Friday, June 12, 2015

Edwards v. Aguillard (and Santa Fe)--Some Things to Think About

Who should decide the content of the curriculum and the program for commencement for local schools?

Local school authorities? Teachers and principals? Parents? Federal Courts?

Should the answer here be controlled by the incorporated Establishment Clause?

Or by the Tenth Amendment and the process of democratic self-government in the states?

Do these cases demonstrate the need for school choice, for a system that allows parents to decide where (and how) to educate their children without losing the educational funding paid for by their tax dollars?

In America, there is no longer a common understanding about what is true, what is good, and what is beautiful.

Just think about the things we cannot agree on, things that are often covered in K-12 curricula:

--Evolution vs. Creation. Even if a school decides to teach evolution, should it also take care to focus on whether there is any real meaning and purpose to life in a world that came about as a result of a random process of natural selection? If so, what is the source of this meaning? Is it an objective source of meaning, or only our collective best subjective guess about the purpose of life?
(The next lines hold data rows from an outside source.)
-- ==== Sys2Proof/Machine/Translation.lean ====
section
/-! DEFINITION. Drawer addresses, page-table walks, translation caches and handles over time (16 R303 to R308, 18 R336). -/

namespace Sys2Proof.Machine

/-- The next number of the model's own naming (log 2). -/
def State.fresh (s : State) : Nat × State := (s.serial, { s with serial := s.serial + 1 })

/-- The next free value's argument (log 2). -/
def State.draw (s : State) : Nat × State := (s.free, { s with free := s.free + 1 })

/-! ### Drawer addresses -/

/-- Nibbles 0 to `n` of `b`, XORed. -/
def xorNibbles : Nat → Nat → Nat
  | 0, _ => 0
  | n + 1, b => (b % 16) ^^^ xorNibbles n (b / 16)

/-- Link(PA) (R336). -/
def linkOf (pa : Nat) : Nat := 16 * (pa / 4096 % 2 ^ 36 % 7) + xorNibbles 9 (pa / 4096 % 2 ^ 36)

/-- Link `n` as it stands. -/
def State.link (s : State) (n : Nat) : Link := Tab.getD s.links n Link.fresh

/-- Is link `n` up (R346)? -/
def State.linkUp (s : State) (n : Nat) : Bool := (s.link n).st == 2

/-- CAP, the installed drawer bytes (R304, R335). -/
def State.cap (s : State) : Nat := s.sys.drwCap.toNat

/-- The context descriptor `c` (R320). -/
def State.ctx (s : State) (c : Nat) : Ctx := Tab.getD s.ctxs c Ctx.fresh

/-! ### Walks -/

/-- Index(va, l) (R303). -/
def walkIndex (va : Nat) (lev : Nat) : Nat := va / 2 ^ (64 - 12 * lev) % 4096

/-- The tag of a path entry of level `lev`: the bits of va from 63 down to that level's index (R306). -/
def pathTag (va : Nat) (lev : Nat) : Nat := va / 2 ^ (64 - 12 * lev)

/-- What an entry means to a walk (R304). -/
inductive EntryMeans
  | table (a : Nat)
  | ends (e : WalkEnd)
deriving DecidableEq, Repr

/-- R304 on entry `e`, read at level `lev`; `ps` are the path entries met. -/
def State.entryMeans (s : State) (ctx va lev e : Nat) (ps : List PathEntry) : EntryMeans :=
  let frame := e / 2 ^ 16 % 2 ^ 32 * 2 ^ 16
  let size := e / 2 ^ 61 % 4
  let leaf (big : Bool) : WalkEnd :=
    let bytes := if big then 2 ^ 28 else 2 ^ 16
    if s.cap < frame + bytes then .fault 3 lev 0 ps
    else .leaf { ctx, big, page := va / bytes * bytes, base := frame, rd := e.testBit 59, wr := e.testBit 60,
                  gen := (s.ctx ctx).tgen } ps
  if !e.testBit 63 then .ends (.fault 1 lev (BitVec.ofNat 64 e) ps)
  else if e / 2 ^ 48 % 2 ^ 11 != 0 || e % 2 ^ 16 != 0 then .ends (.fault 2 lev (BitVec.ofNat 64 e) ps)
  else if size = 0 ∧ lev < 4 then .table frame
  else if size = 1 ∧ lev = 4 then .ends (leaf false)
  else if size = 2 ∧ lev = 3 ∧ e / 2 ^ 16 % 2 ^ 12 = 0 then .ends (leaf true)
  else .ends (.fault 2 lev (BitVec.ofNat 64 e) ps)

/-- The cache that serves core `id` (R306). -/
def cacheKey (id : CoreId) : Nat := if id = mgmtCore then 64 else fieldOf id

/-- Translation cache `k`. -/
def State.cache (s : State) (k : Nat) : Cache := Tab.getD s.caches k { leaves := [], paths := [], walks := [] }

/-- The state with cache `k` replaced. -/
def State.putCache (s : State) (k : Nat) (c : Cache) : State := { s with caches := Tab.put s.caches k c }

/-- The deepest level of `levs` whose path entry is in the cache and still there (R306). -/
def State.deepest (s : State) (k ctx va : Nat) : List Nat → Option PathEntry × State
  | [] => (none, s)
  | lev :: r =>
    match (s.cache k).paths.find? (fun p => p.ctx == ctx && p.lev == lev && p.tag == pathTag va lev) with
    | none => s.deepest k ctx va r
    | some p =>
      let (n, t) := s.draw
      if Config.retained n then (some p, t) else t.deepest k ctx va r

/-- Root(c) (R304): 0 for a context without tables; the management core has no descriptor and so no root (log 17). -/
def State.root (s : State) (ctx : Nat) : Nat := if ctx = 64 then 0 else (s.ctx ctx).root.toNat * 2 ^ 16

/-- Does a leaf hold the page of `va`? -/
def Leaf.holds (l : Leaf) (ctx : Nat) (va : Word) : Bool :=
  let bytes := if l.big then 2 ^ 28 else 2 ^ 16
  l.ctx == ctx && va.toNat / bytes * bytes == l.page

/-- What a walk met goes into the cache; no cache keeps a fault (R305, R307). -/
def State.fill (s : State) (k : Nat) : WalkEnd → State
  | .leaf l ps =>
    let c := s.cache k
    s.putCache k { c with
      leaves := l :: c.leaves.filter (fun x => !(x.ctx == l.ctx && x.big == l.big && x.page == l.page)), paths := ps ++ c.paths.filter (fun p => !ps.contains p) }
  | .fault _ _ _ ps =>
    let c := s.cache k
    s.putCache k { c with paths := ps ++ c.paths.filter (fun p => !ps.contains p) }

/-! ### Handles -/

/-- The handle a leaf gives, with the generation captured at its walk (R162, R304). -/
def Leaf.handle (l : Leaf) : Handle :=
  { Handle.empty with
    v := true, tp := true, rd := l.rd, wr := l.wr, sz := l.big, gen := l.gen, base := BitVec.ofNat 48 l.base
    vpage := BitVec.ofNat 64 l.page }

/-- The 64 KiB page of an address (R162). -/
def page64 (va : Word) : Word := BitVec.ofNat 64 (va.toNat / 2 ^ 16 * 2 ^ 16)

/-- The handle of a page whose walk runs (R162). -/
def pendingHandle (va : Word) (walk : Nat) : Handle :=
  { Handle.empty with p := true, tp := true, vpage := page64 va, walk }

/-- The handle that a failed walk leaves: the page size the fault leaves possible (R162). For type 5, `entry` is the
link. -/
def faultedHandle (va : Word) (type lev : Nat) (entry : Word) : Handle :=
  let big := type == 5 || lev ≤ 3
  { Handle.empty with
    f := true, tp := true, sz := big
    vpage := if big then BitVec.ofNat 64 (va.toNat / 2 ^ 28 * 2 ^ 28) else page64 va
    ftype := type, flevel := lev, fentry := entry }

/-- A handle withdrawn by a shootdown, a flush, a restore or a migration (R308): only the tag and its page size stay, RD, W and GEN read
0 (R162; DESIGN CHOICE, log 125). -/
def Handle.shot (h : Handle) : Handle := { Handle.empty with tp := true, sz := h.sz, vpage := h.vpage }

/-- Is a handle empty (R162)? -/
def Handle.isEmpty (h : Handle) : Bool := !h.v && !h.p && !h.f && !h.tp

/-- Is a handle shot down (R162)? -/
def Handle.isShot (h : Handle) : Bool := !h.v && !h.p && !h.f && h.tp

/-- The bytes of a handle's page (R162). -/
def Handle.pageBytes (h : Handle) : Nat := if h.sz then 2 ^ 28 else 2 ^ 16

/-- A change of every handle a core holds: `g` of its registers, `f` of results in flight and in both snapshots (R308). -/
def Core.mapHandlesBy (g f : Handle → Handle) (c : Core) : Core :=
  let w : Res → Res := fun r => match r.w with
    | .h n x => { r with w := .h n (f x) }
    | _ => r
  { c with
    hregs := c.hregs.map g
    inflight := c.inflight.map w
    snapTrap := { c.snapTrap with results := c.snapTrap.results.map w }
    snapPre := { c.snapPre with results := c.snapPre.results.map w } }

/-- The same change of every handle a core holds. -/
def Core.mapHandles (g : Handle → Handle) (c : Core) : Core := c.mapHandlesBy g g

/-- A change of every listed core. A core that is not listed holds no handle. -/
def State.mapCores (s : State) (g : CoreId → Core → Core) : State :=
  { s with cores := s.cores.map (fun e => (e.1, g e.1 e.2)) }

/-- A walk that waits for its turn. -/
def Walk.begin (id ctx : Nat) (va : Word) : Walk :=
  { id, ctx, va := page64 va, marked := false, since := 0, lev := 0, table := 0, paths := [], req := none, readAt := 0, stalled := false
    ending := none }

/-- The number of the walk for the page of `va`: the running one, or a new one (R306, R307). -/
def State.startWalk (s : State) (k ctx : Nat) (va : Word) : Nat × State :=
  match (s.cache k).walks.find? (fun w => w.ctx == ctx && page64 w.va == page64 va) with
  | some w => (w.id, s)
  | none =>
    let (n, t) := s.fresh
    let c := t.cache k
    (n, t.putCache k { c with walks := c.walks ++ [Walk.begin n ctx va] })

/-- The leaf of cache `k` for an address, when the cache still holds it (R306). -/
def State.leafFor (s : State) (k ctx : Nat) (va : Word) : Option Leaf × State :=
  match (s.cache k).leaves.find? (·.holds ctx va) with
  | none => (none, s)
  | some l =>
    let (n, t) := s.draw
    if Config.retained n then (some l, t)
    else (none, t.putCache k { t.cache k with leaves := (t.cache k).leaves.filter (· != l) })

/-- The lookup of `xlate` (R307): valid on a hit; otherwise pending, with a walk. -/
def State.lookup (s : State) (id : CoreId) (ctx : Nat) (va : Word) : Handle × State :=
  match s.leafFor (cacheKey id) ctx va with
  | (some l, t) => (l.handle, t)
  | (none, t) =>
    let (n, u) := t.startWalk (cacheKey id) ctx va
    (pendingHandle va n, u)

/-- A shot-down handle of the current core that a due bundle uses: a new walk, and the handle is pending (R162, R308). -/
def State.heal (s : State) (r : BitVec 4) : State :=
  let h := s.core.hreg r
  let (n, t) := s.startWalk (cacheKey s.cur) s.core.pos.ctx.toNat h.vpage
  t.setCore { t.core with hregs := t.core.hregs.set r.toFin { pendingHandle h.vpage n with vpage := h.vpage } }

/-- A due bundle of the current core uses handle `r`: a shot-down one starts its walk (R162, R413). -/
def State.useHandle (s : State) (r : BitVec 4) : State := if (s.core.hreg r).isShot then s.heal r else s

/-- Does a use of handle `r` hold the bundle (R162)? A shot-down one starts its walk. -/
def State.handleWait (s : State) (r : BitVec 4) : Option State :=
  let h := s.core.hreg r
  if h.p then some s else if h.isShot then some (s.heal r) else none

/-! ### Walks over time (R303, R306, R307) -/

/-- Walk `id` of cache `k` replaced. -/
def State.putWalk (s : State) (k : Nat) (w : Walk) : State :=
  s.putCache k { s.cache k with walks := (s.cache k).walks.map (fun x => if x.id = w.id then w else x) }

/-- What a reply to a walker's read gives (R304): the entry, or how the walk ends. A table in a frame that is offline gives type 6 at
its level (DEDUCED, log 105). -/
def readEnds (lev link : Nat) (ps : List PathEntry) : ReqEnd → Nat ⊕ WalkEnd
  | .ok d => .inl (bytesNat d)
  | .denied => .inr (.fault 3 lev 0 ps)
  | .poisoned => .inr (.fault 4 lev 0 ps)
  | .offline => .inr (.fault 6 lev 0 ps)
  | .failed ty _ e => .inr (.fault ty lev e ps)
  | .stalled | .returned => .inr (.fault 5 lev (BitVec.ofNat 64 link) ps)

/-- The next read of a walk leaves for its link as traffic of its context, checked as master 64 (R303, R304, R341). -/
def State.readTable (s : State) (k : Nat) (w : Walk) : State :=
  if s.cap < w.table + 32768 then s.putWalk k { w with ending := some (.fault 3 w.lev 0 w.paths) }
  else
    let (n, t) := s.fresh
    let r : Req :=
      { id := n, core := 0x10000 + 0x100 + k, mid := 64, rq := w.ctx, owner := .walk w.id
        addr := w.table + 8 * walkIndex w.va.toNat w.lev, va := w.va, write := none, len := 8, place := .net s.cycle
        res := none, patient := false, waited := 0 }
    { t.putWalk k { w with req := some n, readAt := s.cycle } with reqs := t.reqs ++ [r] }

/-- A walk begins at the deepest level whose path entry is there (R306). -/
def State.beginWalk (s : State) (k : Nat) (w : Walk) : State :=
  match s.deepest k w.ctx w.va.toNat [3, 2, 1] with
  | (some p, t) => t.readTable k { w with since := s.cycle, lev := p.lev + 1, table := p.table }
  | (none, t) =>
    if t.root w.ctx = 0 then t.putWalk k { w with since := s.cycle, ending := some (.fault 1 1 0 []) }
    else t.readTable k { w with since := s.cycle, lev := 1, table := t.root w.ctx }

/-- The walk a cycle on: it begins, or takes in the reply to its read (R303, R307). -/
def State.stepWalk (s : State) (k : Nat) (w : Walk) : State :=
  if w.marked || w.ending.isSome then s
  else if w.lev = 0 then s.beginWalk k w
  else
    match w.req.bind (fun n => s.reqs.find? (fun r => r.id == n)) with
    | none => s
    | some r =>
      let gone : State := { s with reqs := s.reqs.filter (fun q => q.id != r.id) }
      match r.place, r.res with
      | .served _ d, some e =>
        if s.cycle < d then s
        else
          match readEnds w.lev (linkOf r.addr) w.paths e with
          | .inr x => gone.putWalk k { w with req := none, ending := some x }
          | .inl v =>
            match s.entryMeans w.ctx w.va.toNat w.lev v w.paths with
            | .ends x => gone.putWalk k { w with req := none, ending := some x }
            | .table a =>
              gone.readTable k { w with
                lev := w.lev + 1, table := a, req := none
                paths := w.paths ++ [{ ctx := w.ctx, lev := w.lev, tag := pathTag w.va.toNat w.lev, table := a }] }
      | _, _ =>
        if !s.linkUp (linkOf r.addr) then s.putWalk k { w with stalled := true } else s

/-- Must a read of a walk go in the next slot of its link, to be back 600 tc after it began? The bound holds for every read of a walk
that has met no link out of use (R307), whatever else waits for the link; so such a read goes before the requester that the slot
table names (DESIGN CHOICE, log 116). -/
def State.urgent (s : State) (r : Req) : Bool :=
  match r.owner with
  | .walk id =>
    s.caches.any (fun e => e.2.walks.any (fun w => w.id == id && w.req == some r.id && !w.stalled &&
      decide (w.readAt + 600 ≤ s.cycle + 2 + 5 * (s.link (linkOf r.addr)).lat / 14)))
  | _ => false

/-- The walks of a cache a cycle on: sixteen run, the others wait in order (R306). -/
def State.stepWalks (s : State) : State :=
  s.caches.foldl (fun t e =>
    ((t.cache e.1).walks.take 16).foldl (fun u w => u.stepWalk e.1 w) t) s

/-- What the end of walk `id` brings to a transfer that awaits it: the leaf, or the failure at its address (R316). -/
def Job.walkEnded (j : Job) (id : Nat) : WalkEnd → Job
  | .leaf l _ => if j.walk = some id then { j with walk := none, leaf := some l } else j
  | .fault ty lev e _ =>
    if j.walk = some id then
      { j with walk := none, ended := some (.fault ty lev e (j.va + BitVec.ofNat 64 (match j.todo with | b :: _ => b.1 | [] => 0))) }
    else j

/-- HANDLE_WALK_END (R307): walk `id` of cache `k` has ended. The cache takes what it met; handles and transfers that await it
change. One marked for restart does not end (R310). -/
def State.walkEnd (s : State) (k id : Nat) : State :=
  match ((s.cache k).walks.take 16).find? (fun w => w.id == id) with
  | none => s
  | some w =>
    match w.marked, w.ending with
    | false, some e =>
      let finish (h : Handle) : State :=
        let u := s.fill k e
        let c := u.cache k
        let v := (u.putCache k { c with walks := c.walks.filter (fun x => x.id != id) }).mapCores (fun _ core =>
          core.mapHandles (fun x => if x.p && x.walk == id then h else x))
        { v with jobs := v.jobs.map (fun j => j.walkEnded id e) }
      match e with
      | .leaf l _ => finish l.handle
      | .fault ty lev entry _ => finish (faultedHandle w.va ty lev entry)
    | _, _ => s

/-- Does a walk end for a link that stayed out of use (R307)? -/
def Walk.endsStalled (w : Walk) : Bool := match w.ending with | some (.fault 5 ..) => true | _ => false

/-- A walk to be made again from the start (R308, R310). -/
def Walk.restart (w : Walk) : Walk := { Walk.begin w.id w.ctx w.va with va := w.va }

end Sys2Proof.Machine
end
Is it consistent with, say, what the Bible teaches about life? Or only with certain interpretations of the Bible? Which interpretations are the "true" ones and which are false or based upon ignorance or misunderstanding or pride and hubris? Says who?

--What should children be taught about human sexuality, sexual orientation and marriage and family and human reproduction? Again, is there an objective reality about these issues, or not?

--What should children be taught about history and government? Does the Constitution create a large and powerful national government with weak and dependent states? Which liberties are fundamental? And what is the source of those liberties? Were we "endowed by out Creator" with these liberties? Or do we look to unelected judges to endow us with ones they like and deprive us of ones they don't like?

--What should our children be taught about environmentalism vs property rights? About taxes and social safety nets?

--How then should we live?What constitutes good character?

I could go on forever with this list.

And it is obvious that there are no common truths or common values with respect to these issues. Whose version of the truth should our children be taught? Who decides which version or versions of truth and values our children should be exposed to in school? And who decides which versions of the truth and values will not be included in the curriculum?

If religious versions of the truth are excluded from the curriculum, is the curriculum neutral between religion and non-religion? Between those who believe in secular perspectives and those who believe in religious perspectives?

Between those who think that prayer belongs in education and those who think it does not?